> [YOUR TASK]
Copy the data exactly. No line may be skipped.

[Start of Attachment]

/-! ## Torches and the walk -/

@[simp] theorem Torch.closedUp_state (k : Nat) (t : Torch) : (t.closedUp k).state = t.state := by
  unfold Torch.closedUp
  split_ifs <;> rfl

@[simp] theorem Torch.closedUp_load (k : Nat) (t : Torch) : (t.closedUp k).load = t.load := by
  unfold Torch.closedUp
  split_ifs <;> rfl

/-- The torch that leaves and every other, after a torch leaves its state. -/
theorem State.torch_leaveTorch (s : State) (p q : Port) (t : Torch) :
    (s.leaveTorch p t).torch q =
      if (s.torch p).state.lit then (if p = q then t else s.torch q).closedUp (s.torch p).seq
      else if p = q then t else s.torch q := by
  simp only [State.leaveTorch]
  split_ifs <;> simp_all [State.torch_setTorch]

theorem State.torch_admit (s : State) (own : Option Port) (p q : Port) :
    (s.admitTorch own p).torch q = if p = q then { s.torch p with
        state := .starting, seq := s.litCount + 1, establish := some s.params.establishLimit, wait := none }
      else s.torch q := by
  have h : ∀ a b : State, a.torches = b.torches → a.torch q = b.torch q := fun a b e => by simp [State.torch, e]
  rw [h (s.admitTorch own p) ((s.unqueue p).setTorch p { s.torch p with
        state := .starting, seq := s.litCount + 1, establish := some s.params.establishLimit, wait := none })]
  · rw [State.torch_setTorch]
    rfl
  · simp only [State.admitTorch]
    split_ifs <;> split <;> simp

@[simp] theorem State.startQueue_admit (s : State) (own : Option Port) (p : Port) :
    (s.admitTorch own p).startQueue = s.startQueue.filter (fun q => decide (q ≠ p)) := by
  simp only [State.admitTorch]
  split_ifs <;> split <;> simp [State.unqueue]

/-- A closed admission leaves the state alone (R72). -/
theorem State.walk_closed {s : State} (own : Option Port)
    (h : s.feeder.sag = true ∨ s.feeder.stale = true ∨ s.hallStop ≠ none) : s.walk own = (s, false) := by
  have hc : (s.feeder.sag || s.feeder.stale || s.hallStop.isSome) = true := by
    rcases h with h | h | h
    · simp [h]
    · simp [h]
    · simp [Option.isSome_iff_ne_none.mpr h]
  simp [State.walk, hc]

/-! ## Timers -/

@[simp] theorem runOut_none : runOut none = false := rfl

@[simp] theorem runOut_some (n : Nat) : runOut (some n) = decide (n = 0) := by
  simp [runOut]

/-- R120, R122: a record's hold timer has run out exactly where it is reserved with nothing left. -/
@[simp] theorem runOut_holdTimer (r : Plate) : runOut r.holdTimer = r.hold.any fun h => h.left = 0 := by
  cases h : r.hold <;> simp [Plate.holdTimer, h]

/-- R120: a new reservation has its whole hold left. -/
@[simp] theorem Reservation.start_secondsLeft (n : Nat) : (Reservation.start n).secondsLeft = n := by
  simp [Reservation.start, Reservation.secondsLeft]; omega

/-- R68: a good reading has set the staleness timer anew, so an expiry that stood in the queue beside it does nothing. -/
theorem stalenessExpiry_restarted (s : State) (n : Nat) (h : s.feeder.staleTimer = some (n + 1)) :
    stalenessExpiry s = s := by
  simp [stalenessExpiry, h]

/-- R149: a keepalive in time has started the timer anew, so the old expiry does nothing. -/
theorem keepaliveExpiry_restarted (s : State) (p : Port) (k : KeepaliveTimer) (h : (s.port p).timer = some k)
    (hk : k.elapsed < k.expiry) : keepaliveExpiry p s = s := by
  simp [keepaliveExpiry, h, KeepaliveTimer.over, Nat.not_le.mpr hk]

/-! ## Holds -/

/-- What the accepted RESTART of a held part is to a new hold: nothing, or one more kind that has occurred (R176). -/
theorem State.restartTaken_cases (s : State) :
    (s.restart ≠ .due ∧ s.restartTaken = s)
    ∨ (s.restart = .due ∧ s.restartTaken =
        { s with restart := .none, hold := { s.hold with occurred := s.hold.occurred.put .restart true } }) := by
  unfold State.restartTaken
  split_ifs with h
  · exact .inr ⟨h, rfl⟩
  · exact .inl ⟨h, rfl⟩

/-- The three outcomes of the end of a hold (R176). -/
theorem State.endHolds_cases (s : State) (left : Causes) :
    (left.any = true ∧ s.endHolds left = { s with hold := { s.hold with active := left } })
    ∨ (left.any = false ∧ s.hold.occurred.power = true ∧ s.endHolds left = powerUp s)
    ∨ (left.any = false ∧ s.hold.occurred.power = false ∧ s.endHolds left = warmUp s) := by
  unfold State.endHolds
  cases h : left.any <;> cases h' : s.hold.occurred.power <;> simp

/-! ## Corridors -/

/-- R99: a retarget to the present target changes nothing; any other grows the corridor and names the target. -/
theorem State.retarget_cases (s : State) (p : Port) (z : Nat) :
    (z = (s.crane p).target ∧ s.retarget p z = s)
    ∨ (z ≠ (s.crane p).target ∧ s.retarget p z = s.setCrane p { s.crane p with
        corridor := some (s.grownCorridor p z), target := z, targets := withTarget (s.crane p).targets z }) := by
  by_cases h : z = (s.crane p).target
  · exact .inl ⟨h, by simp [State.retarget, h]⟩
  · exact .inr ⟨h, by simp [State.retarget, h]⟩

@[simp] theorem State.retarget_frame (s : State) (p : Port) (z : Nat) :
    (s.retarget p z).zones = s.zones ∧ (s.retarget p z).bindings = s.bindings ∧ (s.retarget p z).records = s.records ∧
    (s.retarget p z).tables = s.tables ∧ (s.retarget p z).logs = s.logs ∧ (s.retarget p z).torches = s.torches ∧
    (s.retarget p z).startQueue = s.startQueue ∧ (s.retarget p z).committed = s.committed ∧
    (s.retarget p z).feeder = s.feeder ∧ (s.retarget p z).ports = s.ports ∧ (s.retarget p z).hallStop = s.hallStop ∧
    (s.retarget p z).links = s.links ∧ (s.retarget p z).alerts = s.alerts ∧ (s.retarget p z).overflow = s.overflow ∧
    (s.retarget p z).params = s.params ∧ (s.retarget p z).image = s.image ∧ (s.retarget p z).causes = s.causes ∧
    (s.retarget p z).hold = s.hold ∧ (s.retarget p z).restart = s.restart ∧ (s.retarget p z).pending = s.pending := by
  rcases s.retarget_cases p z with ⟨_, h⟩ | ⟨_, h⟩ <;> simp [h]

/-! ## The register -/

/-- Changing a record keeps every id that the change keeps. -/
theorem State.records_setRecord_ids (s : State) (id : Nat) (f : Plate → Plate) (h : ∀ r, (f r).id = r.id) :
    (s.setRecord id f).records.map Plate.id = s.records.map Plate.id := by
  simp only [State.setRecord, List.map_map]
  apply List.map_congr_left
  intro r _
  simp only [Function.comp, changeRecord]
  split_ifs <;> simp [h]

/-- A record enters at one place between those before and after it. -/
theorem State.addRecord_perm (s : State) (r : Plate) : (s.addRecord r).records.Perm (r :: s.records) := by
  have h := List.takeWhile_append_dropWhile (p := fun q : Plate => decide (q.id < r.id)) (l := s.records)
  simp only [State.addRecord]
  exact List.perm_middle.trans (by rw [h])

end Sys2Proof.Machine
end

[End of Attachment]

> [WRITTEN ANSWER]
/-! ## Torches and the walk -/

@[simp] theorem Torch.closedUp_state (k : Nat) (t : Torch) : (t.closedUp k).state = t.state := by
  unfold Torch.closedUp
  split_ifs <;> rfl

@[simp] theorem Torch.closedUp_load (k : Nat) (t : Torch) : (t.closedUp k).load = t.load := by
  unfold Torch.closedUp
  split_ifs <;> rfl

/-- The torch that leaves and every other, after a torch leaves its state. -/
theorem State.torch_leaveTorch (s : State) (p q : Port) (t : Torch) :
    (s.leaveTorch p t).torch q =
      if (s.torch p).state.lit then (if p = q then t else s.torch q).closedUp (s.torch p).seq
      else if p = q then t else s.torch q := by
  simp only [State.leaveTorch]
  split_ifs <;> simp_all [State.torch_setTorch]

theorem State.torch_admit (s : State) (own : Option Port) (p q : Port) :
    (s.admitTorch own p).torch q = if p = q then { s.torch p with
        state := .starting, seq := s.litCount + 1, establish := some s.params.establishLimit, wait := none }
      else s.torch q := by
  have h : ∀ a b : State, a.torches = b.torches → a.torch q = b.torch q := fun a b e => by simp [State.torch, e]
  rw [h (s.admitTorch own p) ((s.unqueue p).setTorch p { s.torch p with
        state := .starting, seq := s.litCount + 1, establish := some s.params.establishLimit, wait := none })]
  · rw [State.torch_setTorch]
    rfl
  · simp only [State.admitTorch]
    split_ifs <;> split <;> simp

@[simp] theorem State.startQueue_admit (s : State) (own : Option Port) (p : Port) :
    (s.admitTorch own p).startQueue = s.startQueue.filter (fun q => decide (q ≠ p)) := by
  simp only [State.admitTorch]
  split_ifs <;> split <;> simp [State.unqueue]

/-- A closed admission leaves the state alone (R72). -/
theorem State.walk_closed {s : State} (own : Option Port)
    (h : s.feeder.sag = true ∨ s.feeder.stale = true ∨ s.hallStop ≠ none) : s.walk own = (s, false) := by
  have hc : (s.feeder.sag || s.feeder.stale || s.hallStop.isSome) = true := by
    rcases h with h | h | h
    · simp [h]
    · simp [h]
    · simp [Option.isSome_iff_ne_none.mpr h]
  simp [State.walk, hc]

/-! ## Timers -/

@[simp] theorem runOut_none : runOut none = false := rfl

@[simp] theorem runOut_some (n : Nat) : runOut (some n) = decide (n = 0) := by
  simp [runOut]

/-- R120, R122: a record's hold timer has run out exactly where it is reserved with nothing left. -/
@[simp] theorem runOut_holdTimer (r : Plate) : runOut r.holdTimer = r.hold.any fun h => h.left = 0 := by
  cases h : r.hold <;> simp [Plate.holdTimer, h]

/-- R120: a new reservation has its whole hold left. -/
@[simp] theorem Reservation.start_secondsLeft (n : Nat) : (Reservation.start n).secondsLeft = n := by
  simp [Reservation.start, Reservation.secondsLeft]; omega

/-- R68: a good reading has set the staleness timer anew, so an expiry that stood in the queue beside it does nothing. -/
theorem stalenessExpiry_restarted (s : State) (n : Nat) (h : s.feeder.staleTimer = some (n + 1)) :
    stalenessExpiry s = s := by
  simp [stalenessExpiry, h]

/-- R149: a keepalive in time has started the timer anew, so the old expiry does nothing. -/
theorem keepaliveExpiry_restarted (s : State) (p : Port) (k : KeepaliveTimer) (h : (s.port p).timer = some k)
    (hk : k.elapsed < k.expiry) : keepaliveExpiry p s = s := by
  simp [keepaliveExpiry, h, KeepaliveTimer.over, Nat.not_le.mpr hk]

/-! ## Holds -/

/-- What the accepted RESTART of a held part is to a new hold: nothing, or one more kind that has occurred (R176). -/
theorem State.restartTaken_cases (s : State) :
    (s.restart ≠ .due ∧ s.restartTaken = s)
    ∨ (s.restart = .due ∧ s.restartTaken =
        { s with restart := .none, hold := { s.hold with occurred := s.hold.occurred.put .restart true } }) := by
  unfold State.restartTaken
  split_ifs with h
  · exact .inr ⟨h, rfl⟩
  · exact .inl ⟨h, rfl⟩

/-- The three outcomes of the end of a hold (R176). -/
theorem State.endHolds_cases (s : State) (left : Causes) :
    (left.any = true ∧ s.endHolds left = { s with hold := { s.hold with active := left } })
    ∨ (left.any = false ∧ s.hold.occurred.power = true ∧ s.endHolds left = powerUp s)
    ∨ (left.any = false ∧ s.hold.occurred.power = false ∧ s.endHolds left = warmUp s) := by
  unfold State.endHolds
  cases h : left.any <;> cases h' : s.hold.occurred.power <;> simp

/-! ## Corridors -/

/-- R99: a retarget to the present target changes nothing; any other grows the corridor and names the target. -/
theorem State.retarget_cases (s : State) (p : Port) (z : Nat) :
    (z = (s.crane p).target ∧ s.retarget p z = s)
    ∨ (z ≠ (s.crane p).target ∧ s.retarget p z = s.setCrane p { s.crane p with
        corridor := some (s.grownCorridor p z), target := z, targets := withTarget (s.crane p).targets z }) := by
  by_cases h : z = (s.crane p).target
  · exact .inl ⟨h, by simp [State.retarget, h]⟩
  · exact .inr ⟨h, by simp [State.retarget, h]⟩

@[simp] theorem State.retarget_frame (s : State) (p : Port) (z : Nat) :
    (s.retarget p z).zones = s.zones ∧ (s.retarget p z).bindings = s.bindings ∧ (s.retarget p z).records = s.records ∧
    (s.retarget p z).tables = s.tables ∧ (s.retarget p z).logs = s.logs ∧ (s.retarget p z).torches = s.torches ∧
    (s.retarget p z).startQueue = s.startQueue ∧ (s.retarget p z).committed = s.committed ∧
    (s.retarget p z).feeder = s.feeder ∧ (s.retarget p z).ports = s.ports ∧ (s.retarget p z).hallStop = s.hallStop ∧
    (s.retarget p z).links = s.links ∧ (s.retarget p z).alerts = s.alerts ∧ (s.retarget p z).overflow = s.overflow ∧
    (s.retarget p z).params = s.params ∧ (s.retarget p z).image = s.image ∧ (s.retarget p z).causes = s.causes ∧
    (s.retarget p z).hold = s.hold ∧ (s.retarget p z).restart = s.restart ∧ (s.retarget p z).pending = s.pending := by
  rcases s.retarget_cases p z with ⟨_, h⟩ | ⟨_, h⟩ <;> simp [h]

/-! ## The register -/

/-- Changing a record keeps every id that the change keeps. -/
theorem State.records_setRecord_ids (s : State) (id : Nat) (f : Plate → Plate) (h : ∀ r, (f r).id = r.id) :
    (s.setRecord id f).records.map Plate.id = s.records.map Plate.id := by
  simp only [State.setRecord, List.map_map]
  apply List.map_congr_left
  intro r _
  simp only [Function.comp, changeRecord]
  split_ifs <;> simp [h]

/-- A record enters at one place between those before and after it. -/
theorem State.addRecord_perm (s : State) (r : Plate) : (s.addRecord r).records.Perm (r :: s.records) := by
  have h := List.takeWhile_append_dropWhile (p := fun q : Plate => decide (q.id < r.id)) (l := s.records)
  simp only [State.addRecord]
  exact List.perm_middle.trans (by rw [h])

end Sys2Proof.Machine
end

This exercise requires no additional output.